The same holds true for deadlifts, the bench press and every other exercise that you’re told is critical to your progress.
Yes, the squat is an effective way to work the muscles in your hips, thighs and lower back. But there’s nothing magical about it, and there’s no good reason why you can’t replace it with something else. There are plenty of other squat alternatives you can use to work the exact same muscles.
If you can’t seem to get the hang of squatting, but you still want to work your quads and glutes, use the leg press. If you don’t have access to a leg press machine, do split squats.

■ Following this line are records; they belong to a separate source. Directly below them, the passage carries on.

/-- A reset of the unit masks the detector (R269). A pairing timer stands for both crews' copies of its stream, so a crew's
reset masks it. -/
def masks (s : State) (unit : MasterId) (d : Detector) : Bool :=
  let n := unit.toNat
  let block := n / 64 % 64
  let serves (ch : Fin 32) : Bool :=
    decide (block = ch.val) || decide (block = 32 + ch.val / 4) || xtsServes s (block - 40) ch.val && decide (40 ≤ block)
  match d with
  | .memPort ch => isDdrCell unit && decide (block = ch.val)
  | .dramRead line => decide (n = 0x3A80) || (isDdrCell unit && decide (block = channelOfPage s (pageOf line)))
  | .scrubTimer ch => isDdrCell unit && decide (block = ch.val)
  | .pairing l x => (crewOfUnit unit).isSome || match l with
    | .mem => isDdrCell unit && decide (x = { cox := false, num := 2 } ∨ x = { cox := true, num := 1 })
    | .fls => decide (n = 0x3A80) || (decide (n / 4096 = 3 ∧ block < 32) && !x.cox && decide (x.num.val = block))
    | _ => false
  | .flashStream k => decide (n = 0x3A80) || decide (n / 4096 = 3 ∧ block < 32 ∧ block = k.val)
  | .slotTimer ch => decide (n = 0x3A80) || (decide (n / 4096 = 3) && serves ch)
  | .flashOar ch => decide (n = 0x3A80) || (decide (n / 4096 = 3) && serves ch)
  | .flashOther => decide (n = 0x3A80)
  | .crewPort c => decide (crewOfUnit unit = some c)
  | .mirrorDigest c => decide (crewOfUnit unit = some c)
  | .headPort h => decide (n = 0x1000 + 64 * h.val)
  | .waitsOn m => decide (n / 4096 = 6) && decide (unit = m)
  | .other => false

/-- The parent under which a detector's fault is consequential (R268): that of a running reset whose mask holds it. -/
def maskedBy (s : State) (d : Detector) : Option (BitVec 32) :=
  (s.fault.shadows.find? fun h => masks s h.unit d).map (·.parent)

/-! ## Acknowledgement (R263) -/

/-- The capture a fault ID names is held and unacknowledged. -/
def ackNames (s : State) (id : BitVec 32) : Bool :=
  let m : MasterId := id.extractLsb' 16 16
  let c := capture s m
  unitExists s m && c.sticky && decide (c.capnum = id.toNat % 65536)

/-- The reaction of the held capture was a chip fatal: it cannot be acknowledged (R263, R266). -/
def isFatalCapture (s : State) (id : BitVec 32) : Bool := s.fault.fatalIds.contains id

/-- Acknowledge a capture (R263): STICKY and GRACE clear. -/
def ack (id : BitVec 32) (s : State) : State :=
  let m : MasterId := id.extractLsb' 16 16
  if ackNames s id && !isFatalCapture s id then
    setCapture m { capture s m with sticky := false, grace := false } s
  else s

/-! ## The end of a command -/

/-! ## Health (R57) and the attention it draws (R374) -/

/-- Health Status (R57): bit 0 Maintenance Needed, bit 1 Performance Degraded, bit 2 Hardware Replacement Needed. -/
def healthStatus (s : State) : Nat :=
  let bad (b : BatString) : Bool := decide (b.st = .absent ∨ b.st = .failed)
  let maintenance := bad s.bat.a || bad s.bat.b || s.host.unprotected || s.ledger.failed || s.ledger.degraded
  let isolated := s.dram.channels.any fun c => decide (c.state = .isolated) || c.out
  let lost := decide (s.rst.phase = .failed)
  b2n maintenance + 2 * b2n isolated + 4 * b2n (isolated || lost)

/-- Media Status of Get Health Info (R57): 0 Normal, 1 Not Ready, 3 All Data Lost, 4 Write Persistency Loss in the
Event of Power Loss. -/
def healthMedia (s : State) : Nat :=
  if s.rst.phase = .failed then 3
  else if restoring s && !memReady s then 1
  else if s.host.unprotected then 4
  else 0

/-- Strings that are COUNTED, one bit each. -/
def countedBits (s : State) : Nat := b2n (isCounted s .a) + 2 * b2n (isCounted s .b)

If you want to train your glutes with minimal involvement of the quads, try hip thrusts.
8. Do Squats Burn Fat in Your Thighs, Belly or Arse?
You’ve got an area of your body that you’d like to lose fat from, be it your belly, thighs, arse or wherever. And you want to know if squats are going to help you get rid of the fat from that area. If you’ve got fat thighs, for example, will doing squats make them smaller and slimmer?
Squats can certainly form part of a diet and training program that leads to fat being lost. And some of that lost fat may happen to come from whatever area of your body you want to lose it from. However, doing exercises targeting a particular body part is no guarantee that fat will be lost from that specific area of your body.
When you work a specific muscle group, you develop the muscle that sits underneath the fat. But you’re not shrinking the fat cells in that area.
Researchers from Chile discovered as much when they looked at how training just one leg affects body composition .
There was no significant difference in the amount of fat stored in each leg, even after 12 weeks and tens of thousands of leg presses.
Fat was lost from the arms and trunk. But the leg that was exercised contained no less fat at the end of the study than it did at the start.
Squats may well lead to fat being burned in your thighs. But burning fat and losing fat are an entirely different thing. When it comes to getting rid of fat, what counts is the difference between the amount of fat that gets stored and the amount of fat that’s burned off.
If you’re eating more calories than your body needs to maintain its weight, any fat that’s burned off will end up being replaced.
Training a particular muscle may appear to lead to spot reduction.
However, what looks like a reduction in the thickness of subcutaneous fat is nothing more than an increase in the size of the underlying muscle. This leads to the compression of the extracellular space between fat cells, creating the illusion of spot reduction [7, 8].
The total amount of fat under the skin remains the same. It just takes up less space because the muscle underneath has got bigger.